Trying to please everyone as much as possible, this parser will handle everything except for code inside lists.

So an indented (4+) paragraph after a list paragraph is always a list paragraph, otherwise it is a code paragraph. A paragraph that starts with three backticks or three tildes is code which continues until a matching string of backticks or tildes.

Skipping bits

While walking the document looking for various markers we will not use the struct text introduced earlier as advancing that requires updating both start and length which feels clumsy. Instead we will carry pos and end pointers, only the first of which needs to change.

So to start, we need to skip various parts of the document. lws stands for "Linear White Space" and is a term that comes from the Email RFCs (e.g. RFC822). line and para are self explanatory.

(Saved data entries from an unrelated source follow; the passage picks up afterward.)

@[simp] theorem Dev.healthMark_regs (d : Dev) (k : Nat) : (d.healthMark k).regs = d.regs := rfl
@[simp] theorem Dev.healthMark_regsT (d : Dev) (k : Nat) : (d.healthMark k).regsT = d.regsT := rfl
@[simp] theorem Dev.healthMark_mem (d : Dev) (k : Nat) : (d.healthMark k).mem = d.mem := rfl
@[simp] theorem Dev.healthMark_time (d : Dev) (k : Nat) : (d.healthMark k).time = d.time := rfl
@[simp] theorem Dev.healthMark_net (d : Dev) (k : Nat) : (d.healthMark k).net = d.net := rfl
@[simp] theorem Dev.healthMark_easel (d : Dev) (k : Nat) : (d.healthMark k).easel = d.easel := rfl
@[simp] theorem Dev.healthMark_engs (d : Dev) (k : Nat) : (d.healthMark k).engs = d.engs := rfl
@[simp] theorem Dev.healthMark_axes (d : Dev) (k : Nat) : (d.healthMark k).axes = d.axes := rfl
@[simp] theorem Dev.healthMark_decs (d : Dev) (k : Nat) : (d.healthMark k).decs = d.decs := rfl
@[simp] theorem Dev.healthMark_prfs (d : Dev) (k : Nat) : (d.healthMark k).prfs = d.prfs := rfl
@[simp] theorem Dev.healthMark_cmps (d : Dev) (k : Nat) : (d.healthMark k).cmps = d.cmps := rfl
@[simp] theorem Dev.healthMark_loops (d : Dev) (k : Nat) : (d.healthMark k).loops = d.loops := rfl
@[simp] theorem Dev.healthMark_grps (d : Dev) (k : Nat) : (d.healthMark k).grps = d.grps := rfl
@[simp] theorem Dev.healthMark_rcp (d : Dev) (k : Nat) : (d.healthMark k).rcp = d.rcp := rfl
@[simp] theorem Dev.healthMark_saf (d : Dev) (k : Nat) : (d.healthMark k).saf = d.saf := rfl
@[simp] theorem Dev.healthMark_vn (d : Dev) (k : Nat) : (d.healthMark k).vn = d.vn := rfl
@[simp] theorem Dev.healthMark_sks (d : Dev) (k : Nat) : (d.healthMark k).sks = d.sks := rfl
@[simp] theorem Dev.healthMark_evts (d : Dev) (k : Nat) : (d.healthMark k).evts = d.evts := rfl
@[simp] theorem Dev.healthMark_ecc (d : Dev) (k : Nat) : (d.healthMark k).ecc = d.ecc := rfl
@[simp] theorem Dev.healthMark_host (d : Dev) (k : Nat) : (d.healthMark k).host = d.host := rfl
@[simp] theorem Dev.healthMark_nv (d : Dev) (k : Nat) : (d.healthMark k).nv = d.nv := rfl
@[simp] theorem Dev.healthMark_store (d : Dev) (k : Nat) : (d.healthMark k).store = d.store := rfl
@[simp] theorem Dev.healthMark_balls (d : Dev) (k : Nat) : (d.healthMark k).balls = d.balls := rfl
@[simp] theorem Dev.healthMark_mode (d : Dev) (k : Nat) : (d.healthMark k).mode = d.mode := rfl
@[simp] theorem Dev.healthMark_out (d : Dev) (k : Nat) : (d.healthMark k).out = d.out := rfl
@[simp] theorem Dev.healthMark_free (d : Dev) (k : Nat) : (d.healthMark k).free = d.free := rfl
@[simp] theorem Dev.healthMark_rd (d : Dev) (k : Nat) (j : Nat) : (d.healthMark k).rd j = d.rd j := rfl
@[simp] theorem Dev.healthMark_fld (d : Dev) (k : Nat) (h : Fld) : (d.healthMark k).fld h = d.fld h := rfl
@[simp] theorem Dev.healthMark_flag (d : Dev) (k : Nat) (h : Fld) : (d.healthMark k).flag h = d.flag h := rfl
@[simp] theorem Dev.healthMark_ax (d : Dev) (k : Nat) (j : Nat) : (d.healthMark k).ax j = d.ax j := rfl
@[simp] theorem Dev.healthMark_dec (d : Dev) (k : Nat) (j : Nat) : (d.healthMark k).dec j = d.dec j := rfl
@[simp] theorem Dev.healthMark_prf (d : Dev) (k : Nat) (j : Nat) : (d.healthMark k).prf j = d.prf j := rfl
@[simp] theorem Dev.healthMark_cmp (d : Dev) (k : Nat) (j : Nat) : (d.healthMark k).cmp j = d.cmp j := rfl
@[simp] theorem Dev.healthMark_loop (d : Dev) (k : Nat) (j : Nat) : (d.healthMark k).loop j = d.loop j := rfl
@[simp] theorem Dev.healthMark_grp (d : Dev) (k : Nat) (j : Nat) : (d.healthMark k).grp j = d.grp j := rfl
@[simp] theorem Dev.healthMark_recipe (d : Dev) (k : Nat) (j : Nat) : (d.healthMark k).recipe j = d.recipe j := rfl
@[simp] theorem Dev.healthMark_edge (d : Dev) (k : Nat) (j : Nat) : (d.healthMark k).edge j = d.edge j := rfl
@[simp] theorem Dev.healthMark_zone (d : Dev) (k : Nat) (j : Nat) : (d.healthMark k).zone j = d.zone j := rfl
@[simp] theorem Dev.healthMark_conn (d : Dev) (k : Nat) (j : Nat) : (d.healthMark k).conn j = d.conn j := rfl
@[simp] theorem Dev.healthMark_line (d : Dev) (k : Nat) (j : Nat) : (d.healthMark k).line j = d.line j := rfl
@[simp] theorem Dev.healthMark_head (d : Dev) (k : Nat) (j : Nat) : (d.healthMark k).head j = d.head j := rfl
@[simp] theorem Dev.healthMark_sk (d : Dev) (k : Nat) (j : Nat) : (d.healthMark k).sk j = d.sk j := rfl
@[simp] theorem Dev.healthMark_eng (d : Dev) (k : Nat) (j : Nat) : (d.healthMark k).eng j = d.eng j := rfl

@[simp] theorem Dev.updAx_regs (d : Dev) (k : Nat) (g : AxSt → AxSt) : (d.updAx k g).regs = d.regs := rfl
@[simp] theorem Dev.updAx_regsT (d : Dev) (k : Nat) (g : AxSt → AxSt) : (d.updAx k g).regsT = d.regsT := rfl
@[simp] theorem Dev.updAx_mem (d : Dev) (k : Nat) (g : AxSt → AxSt) : (d.updAx k g).mem = d.mem := rfl
@[simp] theorem Dev.updAx_time (d : Dev) (k : Nat) (g : AxSt → AxSt) : (d.updAx k g).time = d.time := rfl
@[simp] theorem Dev.updAx_net (d : Dev) (k : Nat) (g : AxSt → AxSt) : (d.updAx k g).net = d.net := rfl
@[simp] theorem Dev.updAx_easel (d : Dev) (k : Nat) (g : AxSt → AxSt) : (d.updAx k g).easel = d.easel := rfl
@[simp] theorem Dev.updAx_engs (d : Dev) (k : Nat) (g : AxSt → AxSt) : (d.updAx k g).engs = d.engs := rfl
@[simp] theorem Dev.updAx_decs (d : Dev) (k : Nat) (g : AxSt → AxSt) : (d.updAx k g).decs = d.decs := rfl
@[simp] theorem Dev.updAx_prfs (d : Dev) (k : Nat) (g : AxSt → AxSt) : (d.updAx k g).prfs = d.prfs := rfl
@[simp] theorem Dev.updAx_cmps (d : Dev) (k : Nat) (g : AxSt → AxSt) : (d.updAx k g).cmps = d.cmps := rfl
@[simp] theorem Dev.updAx_loops (d : Dev) (k : Nat) (g : AxSt → AxSt) : (d.updAx k g).loops = d.loops := rfl
@[simp] theorem Dev.updAx_grps (d : Dev) (k : Nat) (g : AxSt → AxSt) : (d.updAx k g).grps = d.grps := rfl
@[simp] theorem Dev.updAx_rcp (d : Dev) (k : Nat) (g : AxSt → AxSt) : (d.updAx k g).rcp = d.rcp := rfl
@[simp] theorem Dev.updAx_saf (d : Dev) (k : Nat) (g : AxSt → AxSt) : (d.updAx k g).saf = d.saf := rfl
@[simp] theorem Dev.updAx_twin (d : Dev) (k : Nat) (g : AxSt → AxSt) : (d.updAx k g).twin = d.twin := rfl
@[simp] theorem Dev.updAx_vn (d : Dev) (k : Nat) (g : AxSt → AxSt) : (d.updAx k g).vn = d.vn := rfl
@[simp] theorem Dev.updAx_sks (d : Dev) (k : Nat) (g : AxSt → AxSt) : (d.updAx k g).sks = d.sks := rfl
@[simp] theorem Dev.updAx_evts (d : Dev) (k : Nat) (g : AxSt → AxSt) : (d.updAx k g).evts = d.evts := rfl
@[simp] theorem Dev.updAx_ecc (d : Dev) (k : Nat) (g : AxSt → AxSt) : (d.updAx k g).ecc = d.ecc := rfl
@[simp] theorem Dev.updAx_host (d : Dev) (k : Nat) (g : AxSt → AxSt) : (d.updAx k g).host = d.host := rfl
@[simp] theorem Dev.updAx_nv (d : Dev) (k : Nat) (g : AxSt → AxSt) : (d.updAx k g).nv = d.nv := rfl
@[simp] theorem Dev.updAx_store (d : Dev) (k : Nat) (g : AxSt → AxSt) : (d.updAx k g).store = d.store := rfl
@[simp] theorem Dev.updAx_balls (d : Dev) (k : Nat) (g : AxSt → AxSt) : (d.updAx k g).balls = d.balls := rfl
@[simp] theorem Dev.updAx_mode (d : Dev) (k : Nat) (g : AxSt → AxSt) : (d.updAx k g).mode = d.mode := rfl
@[simp] theorem Dev.updAx_out (d : Dev) (k : Nat) (g : AxSt → AxSt) : (d.updAx k g).out = d.out := rfl
@[simp] theorem Dev.updAx_free (d : Dev) (k : Nat) (g : AxSt → AxSt) : (d.updAx k g).free = d.free := rfl
@[simp] theorem Dev.updAx_rd (d : Dev) (k : Nat) (g : AxSt → AxSt) (j : Nat) : (d.updAx k g).rd j = d.rd j := rfl
@[simp] theorem Dev.updAx_fld (d : Dev) (k : Nat) (g : AxSt → AxSt) (h : Fld) : (d.updAx k g).fld h = d.fld h := rfl
@[simp] theorem Dev.updAx_flag (d : Dev) (k : Nat) (g : AxSt → AxSt) (h : Fld) : (d.updAx k g).flag h = d.flag h := rfl
@[simp] theorem Dev.updAx_dec (d : Dev) (k : Nat) (g : AxSt → AxSt) (j : Nat) : (d.updAx k g).dec j = d.dec j := rfl
@[simp] theorem Dev.updAx_prf (d : Dev) (k : Nat) (g : AxSt → AxSt) (j : Nat) : (d.updAx k g).prf j = d.prf j := rfl
@[simp] theorem Dev.updAx_cmp (d : Dev) (k : Nat) (g : AxSt → AxSt) (j : Nat) : (d.updAx k g).cmp j = d.cmp j := rfl
@[simp] theorem Dev.updAx_loop (d : Dev) (k : Nat) (g : AxSt → AxSt) (j : Nat) : (d.updAx k g).loop j = d.loop j := rfl
@[simp] theorem Dev.updAx_grp (d : Dev) (k : Nat) (g : AxSt → AxSt) (j : Nat) : (d.updAx k g).grp j = d.grp j := rfl
@[simp] theorem Dev.updAx_recipe (d : Dev) (k : Nat) (g : AxSt → AxSt) (j : Nat) : (d.updAx k g).recipe j = d.recipe j := rfl
@[simp] theorem Dev.updAx_edge (d : Dev) (k : Nat) (g : AxSt → AxSt) (j : Nat) : (d.updAx k g).edge j = d.edge j := rfl
@[simp] theorem Dev.updAx_zone (d : Dev) (k : Nat) (g : AxSt → AxSt) (j : Nat) : (d.updAx k g).zone j = d.zone j := rfl
@[simp] theorem Dev.updAx_conn (d : Dev) (k : Nat) (g : AxSt → AxSt) (j : Nat) : (d.updAx k g).conn j = d.conn j := rfl
@[simp] theorem Dev.updAx_line (d : Dev) (k : Nat) (g : AxSt → AxSt) (j : Nat) : (d.updAx k g).line j = d.line j := rfl
@[simp] theorem Dev.updAx_head (d : Dev) (k : Nat) (g : AxSt → AxSt) (j : Nat) : (d.updAx k g).head j = d.head j := rfl
@[simp] theorem Dev.updAx_sk (d : Dev) (k : Nat) (g : AxSt → AxSt) (j : Nat) : (d.updAx k g).sk j = d.sk j := rfl
@[simp] theorem Dev.updAx_eng (d : Dev) (k : Nat) (g : AxSt → AxSt) (j : Nat) : (d.updAx k g).eng j = d.eng j := rfl
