-- ==== Sys2Proof/Tests/Slice0.lean ====
section
/-! SUPPORT. The model's own tests: what WellFormed refuses, single steps on small states, and, for every
statement with hypotheses, states and operands that meet them. -/

namespace Sys2Proof.Tests

open Machine

set_option Elab.async false

/-- The device with the listed fields set. -/
def dv (l : List (Fld × Nat)) : Dev := l.foldl (fun (d : Dev) p => d.set p.1 p.2) {}

/-- A block whose device is given. -/
def on (d : Dev) : State := { dev := d }

/-- Engine 1 runs custom code. -/
def engB (g : BrEng) : State := on (({} : Dev).updEng 1 (fun _ => { (g) with busy := true }))


/-! ## Reset meets the invariants -/

theorem reset_idles : step State.reset = .next State.reset := rfl

theorem reset_StationsOk : StationsOk State.reset := ⟨List.Pairwise.nil, fun _ h => nomatch h⟩

theorem reset_TosOk : TosOk State.reset := fun _ h => nomatch h

theorem reset_EnginesOk : EnginesOk State.reset := by unfold EnginesOk; decide +kernel

theorem reset_EaselOk : EaselOk State.reset := by
  refine ⟨rfl, rfl, fun r h => ?_, fun _ h => (nomatch h), fun _ h => (nomatch h)⟩
  have : some r ∈ [none, none, none] := h
  simp at this

theorem reset_HostOk : HostOk State.reset := rfl

theorem reset_RegsOk : RegsOk State.reset.dev ∧ MemOk State.reset.dev := ⟨rfl, rfl⟩

/-- Two stations in order, one with a timed output in the one place that its identity record gives. -/
theorem meets_StationInvariants :
    let a : StationSt := { addr := 1, ident := [0, 0, 0, 0x100], tos := [⟨5, 0, 1, 7⟩] }
    let b : StationSt := { addr := 255 }
    let s : State := { stations := [(1, a), (255, b)], pending := [.stationApply 1] }
    StationsOk s ∧ TosOk s ∧ step s = exec (.stationApply 1) { s with pending := [] } := by
  refine ⟨?_, ?_, rfl⟩
  · unfold StationsOk; decide +kernel
  · unfold TosOk; decide +kernel

/-! ## The hypotheses of the statements are met: the block itself -/

theorem meets_StepRunsTheFrontCommand : (State.reset.withFetchWord 0 0).pending = [] ∧
    ({ pending := [.ezRelease] } : State).pending = [.ezRelease] := by decide +kernel

theorem meets_CommandsStayOnTheirSide :
    exec (.stationApply 1) State.reset = .next State.reset := rfl

theorem meets_PowerUpOutOfOrderFaults : State.reset.dev.omode = mReset ∧
    ¬ ((on (dv [(R.DEV_MODE.mode, mListen)])).dev.omode = mReset) := by decide +kernel

theorem meets_DebugPort : (State.reset.dev.keySlot 0).prov = false ∧
    ((on { nv := { lc0 := { valid := true, keys := [{ prov := true }] } } }).dev.keySlot 0).prov = true := by
  decide +kernel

Note that skip_para needs to update the current line number. skip_line doesn't but every caller should.

internal functions

static char *skip_lws(char *pos, char *end)
{
    while (pos < end && (*pos == ' ' || *pos == '\t'))
        pos++;
    return pos;
}

static char *skip_line(char *pos, char *end)
{
    while (pos < end && *pos != '\n')
        pos++;
    if (pos < end)
        pos++;
    return pos;
}

static char *skip_para(char *pos, char *end, int *line_no)
{
    /* Might return a pointer to a blank line, as only
     * one trailing blank line is skipped
     */
    if (*pos == '#') {
        pos = skip_line(pos, end);
        (*line_no) += 1;
        return pos;
    }
    while (pos < end &&
           *pos != '#' &&
           *(pos = skip_lws(pos, end)) != '\n') {
        pos = skip_line(pos, end);
        (*line_no) += 1;
    }
    if (pos < end && *pos == '\n') {
        pos++;
        (*line_no) += 1;
    }
    return pos;
}

Recognising things

Recognising a section header is trivial and doesn't require a function. However we need to extract the content of a section header as a struct text for passing to section_find. Recognising the start of a new list is fairly easy. Recognising the start (and end) of code is a little messy so we provide a function for matching the first few characters, which has a special case for "4 spaces or tab".

internal includes

#include  <ctype.h>
#include  <string.h>

internal functions

static struct text take_header(char *pos, char *end)
{
    struct text section;

    while (pos < end && *pos == '#')
        pos++;
    while (pos < end && *pos == ' ')
        pos++;
    section.txt = pos;
    while (pos < end && *pos != '\n')
        pos++;
    while (pos > section.txt &&
           (pos[-1] == '#' || pos[-1] == ' '))
        pos--;
    section.len = pos - section.txt;
    return section;
}

static int is_list(char *pos, char *end)
{
    if (strchr("-*+", *pos))
        return 1;
    if (isdigit(*pos)) {
        while (pos < end && isdigit(*pos))
            pos += 1;
        if  (pos < end && *pos == '.')
            return 1;
    }
    return 0;
}

static int matches(char *start, char *pos, char *end)
{
    if (start == NULL)
        return matches("\t", pos, end) ||
               matches("    ", pos, end);
    return (pos + strlen(start) < end &&
        strncmp(pos, start, strlen(start)) == 0);
}

Extracting the code

Now that we can skip paragraphs and recognise what type each paragraph is, it is time to parse the file and extract the code. We'll do this in two parts, first we look at what to do with some code once we find it, and then how to actually find it.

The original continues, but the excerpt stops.